==== Supplied records
/-! ### x[r] <- v -/

@[simp] theorem State.setX_cfg (s : State) (r : Reg) (v : Word) : (s.setX r v).cfg = s.cfg := by unfold State.setX; split <;> rfl
@[simp] theorem State.setX_pc (s : State) (r : Reg) (v : Word) : (s.setX r v).pc = s.pc := by unfold State.setX; split <;> rfl
@[simp] theorem State.setX_priv (s : State) (r : Reg) (v : Word) : (s.setX r v).priv = s.priv := by unfold State.setX; split <;> rfl
@[simp] theorem State.setX_virt (s : State) (r : Reg) (v : Word) : (s.setX r v).virt = s.virt := by unfold State.setX; split <;> rfl
@[simp] theorem State.setX_mc (s : State) (r : Reg) (v : Word) : (s.setX r v).mc = s.mc := by unfold State.setX; split <;> rfl
@[simp] theorem State.setX_sc (s : State) (r : Reg) (v : Word) : (s.setX r v).sc = s.sc := by unfold State.setX; split <;> rfl
@[simp] theorem State.setX_hc (s : State) (r : Reg) (v : Word) : (s.setX r v).hc = s.hc := by unfold State.setX; split <;> rfl
@[simp] theorem State.setX_vc (s : State) (r : Reg) (v : Word) : (s.setX r v).vc = s.vc := by unfold State.setX; split <;> rfl
@[simp] theorem State.setX_cnt (s : State) (r : Reg) (v : Word) : (s.setX r v).cnt = s.cnt := by unfold State.setX; split <;> rfl
@[simp] theorem State.setX_mtime (s : State) (r : Reg) (v : Word) : (s.setX r v).mtime = s.mtime := by unfold State.setX; split <;> rfl
@[simp] theorem State.setX_mtimecmp (s : State) (r : Reg) (v : Word) : (s.setX r v).mtimecmp = s.mtimecmp := by unfold State.setX; split <;> rfl
@[simp] theorem State.setX_msip (s : State) (r : Reg) (v : Word) : (s.setX r v).msip = s.msip := by unfold State.setX; split <;> rfl
@[simp] theorem State.setX_mem (s : State) (r : Reg) (v : Word) : (s.setX r v).mem = s.mem := by unfold State.setX; split <;> rfl
@[simp] theorem State.setX_cache (s : State) (r : Reg) (v : Word) : (s.setX r v).cache = s.cache := by unfold State.setX; split <;> rfl
@[simp] theorem State.setX_pmpCopies (s : State) (r : Reg) (v : Word) : (s.setX r v).pmpCopies = s.pmpCopies := by unfold State.setX; split <;> rfl
@[simp] theorem State.setX_reservation (s : State) (r : Reg) (v : Word) : (s.setX r v).reservation = s.reservation := by unfold State.setX; split <;> rfl
@[simp] theorem State.setX_waited (s : State) (r : Reg) (v : Word) : (s.setX r v).waited = s.waited := by unfold State.setX; split <;> rfl
@[simp] theorem State.setX_pins (s : State) (r : Reg) (v : Word) : (s.setX r v).pins = s.pins := by unfold State.setX; split <;> rfl
@[simp] theorem State.setX_env (s : State) (r : Reg) (v : Word) : (s.setX r v).env = s.env := by unfold State.setX; split <;> rfl
@[simp] theorem State.setX_draws (s : State) (r : Reg) (v : Word) : (s.setX r v).draws = s.draws := by unfold State.setX; split <;> rfl

/-! ### pc <- t -/

@[simp] theorem State.goto_cfg (s : State) (t : Word) : (s.goto t).cfg = s.cfg := rfl
@[simp] theorem State.goto_regs (s : State) (t : Word) : (s.goto t).regs = s.regs := rfl
@[simp] theorem State.goto_priv (s : State) (t : Word) : (s.goto t).priv = s.priv := rfl
@[simp] theorem State.goto_virt (s : State) (t : Word) : (s.goto t).virt = s.virt := rfl
@[simp] theorem State.goto_mc (s : State) (t : Word) : (s.goto t).mc = s.mc := rfl
@[simp] theorem State.goto_sc (s : State) (t : Word) : (s.goto t).sc = s.sc := rfl
@[simp] theorem State.goto_hc (s : State) (t : Word) : (s.goto t).hc = s.hc := rfl
@[simp] theorem State.goto_vc (s : State) (t : Word) : (s.goto t).vc = s.vc := rfl
@[simp] theorem State.goto_cnt (s : State) (t : Word) : (s.goto t).cnt = s.cnt := rfl
@[simp] theorem State.goto_mtime (s : State) (t : Word) : (s.goto t).mtime = s.mtime := rfl
@[simp] theorem State.goto_mtimecmp (s : State) (t : Word) : (s.goto t).mtimecmp = s.mtimecmp := rfl
@[simp] theorem State.goto_msip (s : State) (t : Word) : (s.goto t).msip = s.msip := rfl
@[simp] theorem State.goto_mem (s : State) (t : Word) : (s.goto t).mem = s.mem := rfl
@[simp] theorem State.goto_cache (s : State) (t : Word) : (s.goto t).cache = s.cache := rfl
@[simp] theorem State.goto_pmpCopies (s : State) (t : Word) : (s.goto t).pmpCopies = s.pmpCopies := rfl
@[simp] theorem State.goto_reservation (s : State) (t : Word) : (s.goto t).reservation = s.reservation := rfl
@[simp] theorem State.goto_waited (s : State) (t : Word) : (s.goto t).waited = s.waited := rfl
@[simp] theorem State.goto_pins (s : State) (t : Word) : (s.goto t).pins = s.pins := rfl
@[simp] theorem State.goto_env (s : State) (t : Word) : (s.goto t).env = s.env := rfl
@[simp] theorem State.goto_draws (s : State) (t : Word) : (s.goto t).draws = s.draws := rfl

@[simp] theorem State.goto_pc (s : State) (t : Word) : (s.goto t).pc = sx s.xlen t := rfl

/-! ### Retirement -/

@[simp] theorem State.retire_cfg (s : State) (b : State) : (s.retire b).cfg = s.cfg := by unfold State.retire; split <;> rfl
@[simp] theorem State.retire_pc (s : State) (b : State) : (s.retire b).pc = s.pc := by unfold State.retire; split <;> rfl
@[simp] theorem State.retire_regs (s : State) (b : State) : (s.retire b).regs = s.regs := by unfold State.retire; split <;> rfl
@[simp] theorem State.retire_priv (s : State) (b : State) : (s.retire b).priv = s.priv := by unfold State.retire; split <;> rfl
@[simp] theorem State.retire_virt (s : State) (b : State) : (s.retire b).virt = s.virt := by unfold State.retire; split <;> rfl
@[simp] theorem State.retire_mc (s : State) (b : State) : (s.retire b).mc = s.mc := by unfold State.retire; split <;> rfl
@[simp] theorem State.retire_sc (s : State) (b : State) : (s.retire b).sc = s.sc := by unfold State.retire; split <;> rfl
@[simp] theorem State.retire_hc (s : State) (b : State) : (s.retire b).hc = s.hc := by unfold State.retire; split <;> rfl
@[simp] theorem State.retire_vc (s : State) (b : State) : (s.retire b).vc = s.vc := by unfold State.retire; split <;> rfl
@[simp] theorem State.retire_mtime (s : State) (b : State) : (s.retire b).mtime = s.mtime := by unfold State.retire; split <;> rfl
@[simp] theorem State.retire_mtimecmp (s : State) (b : State) : (s.retire b).mtimecmp = s.mtimecmp := by unfold State.retire; split <;> rfl
@[simp] theorem State.retire_msip (s : State) (b : State) : (s.retire b).msip = s.msip := by unfold State.retire; split <;> rfl
@[simp] theorem State.retire_mem (s : State) (b : State) : (s.retire b).mem = s.mem := by unfold State.retire; split <;> rfl
@[simp] theorem State.retire_cache (s : State) (b : State) : (s.retire b).cache = s.cache := by unfold State.retire; split <;> rfl
@[simp] theorem State.retire_pmpCopies (s : State) (b : State) : (s.retire b).pmpCopies = s.pmpCopies := by unfold State.retire; split <;> rfl
@[simp] theorem State.retire_reservation (s : State) (b : State) : (s.retire b).reservation = s.reservation := by unfold State.retire; split <;> rfl
@[simp] theorem State.retire_waited (s : State) (b : State) : (s.retire b).waited = s.waited := by unfold State.retire; split <;> rfl
@[simp] theorem State.retire_pins (s : State) (b : State) : (s.retire b).pins = s.pins := by unfold State.retire; split <;> rfl
@[simp] theorem State.retire_env (s : State) (b : State) : (s.retire b).env = s.env := by unfold State.retire; split <;> rfl
@[simp] theorem State.retire_draws (s : State) (b : State) : (s.retire b).draws = s.draws := by unfold State.retire; split <;> rfl

/-! ### The next instruction -/

@[simp] theorem State.next_cfg (s : State) : (s.next).cfg = s.cfg := by unfold State.next; simp
@[simp] theorem State.next_regs (s : State) : (s.next).regs = s.regs := by unfold State.next; simp
@[simp] theorem State.next_priv (s : State) : (s.next).priv = s.priv := by unfold State.next; simp
@[simp] theorem State.next_virt (s : State) : (s.next).virt = s.virt := by unfold State.next; simp
@[simp] theorem State.next_mc (s : State) : (s.next).mc = s.mc := by unfold State.next; simp
@[simp] theorem State.next_sc (s : State) : (s.next).sc = s.sc := by unfold State.next; simp
@[simp] theorem State.next_hc (s : State) : (s.next).hc = s.hc := by unfold State.next; simp
@[simp] theorem State.next_vc (s : State) : (s.next).vc = s.vc := by unfold State.next; simp
@[simp] theorem State.next_mtime (s : State) : (s.next).mtime = s.mtime := by unfold State.next; simp
@[simp] theorem State.next_mtimecmp (s : State) : (s.next).mtimecmp = s.mtimecmp := by unfold State.next; simp
@[simp] theorem State.next_msip (s : State) : (s.next).msip = s.msip := by unfold State.next; simp
@[simp] theorem State.next_mem (s : State) : (s.next).mem = s.mem := by unfold State.next; simp
@[simp] theorem State.next_cache (s : State) : (s.next).cache = s.cache := by unfold State.next; simp
@[simp] theorem State.next_pmpCopies (s : State) : (s.next).pmpCopies = s.pmpCopies := by unfold State.next; simp
@[simp] theorem State.next_reservation (s : State) : (s.next).reservation = s.reservation := by unfold State.next; simp
@[simp] theorem State.next_waited (s : State) : (s.next).waited = s.waited := by unfold State.next; simp
@[simp] theorem State.next_pins (s : State) : (s.next).pins = s.pins := by unfold State.next; simp
@[simp] theorem State.next_env (s : State) : (s.next).env = s.env := by unfold State.next; simp
@[simp] theorem State.next_draws (s : State) : (s.next).draws = s.draws := by unfold State.next; simp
========
> _Your objective_
Beginning at the line with "s.draws := rfl" and stopping after the line with "s.pc := by unfold State.retire; split <;> rfl", please write out every line of the data above exactly and nothing else.

> _Worked solution_
@[simp] theorem State.goto_draws (s : State) (t : Word) : (s.goto t).draws = s.draws := rfl

@[simp] theorem State.goto_pc (s : State) (t : Word) : (s.goto t).pc = sx s.xlen t := rfl

/-! ### Retirement -/

@[simp] theorem State.retire_cfg (s : State) (b : State) : (s.retire b).cfg = s.cfg := by unfold State.retire; split <;> rfl
@[simp] theorem State.retire_pc (s : State) (b : State) : (s.retire b).pc = s.pc := by unfold State.retire; split <;> rfl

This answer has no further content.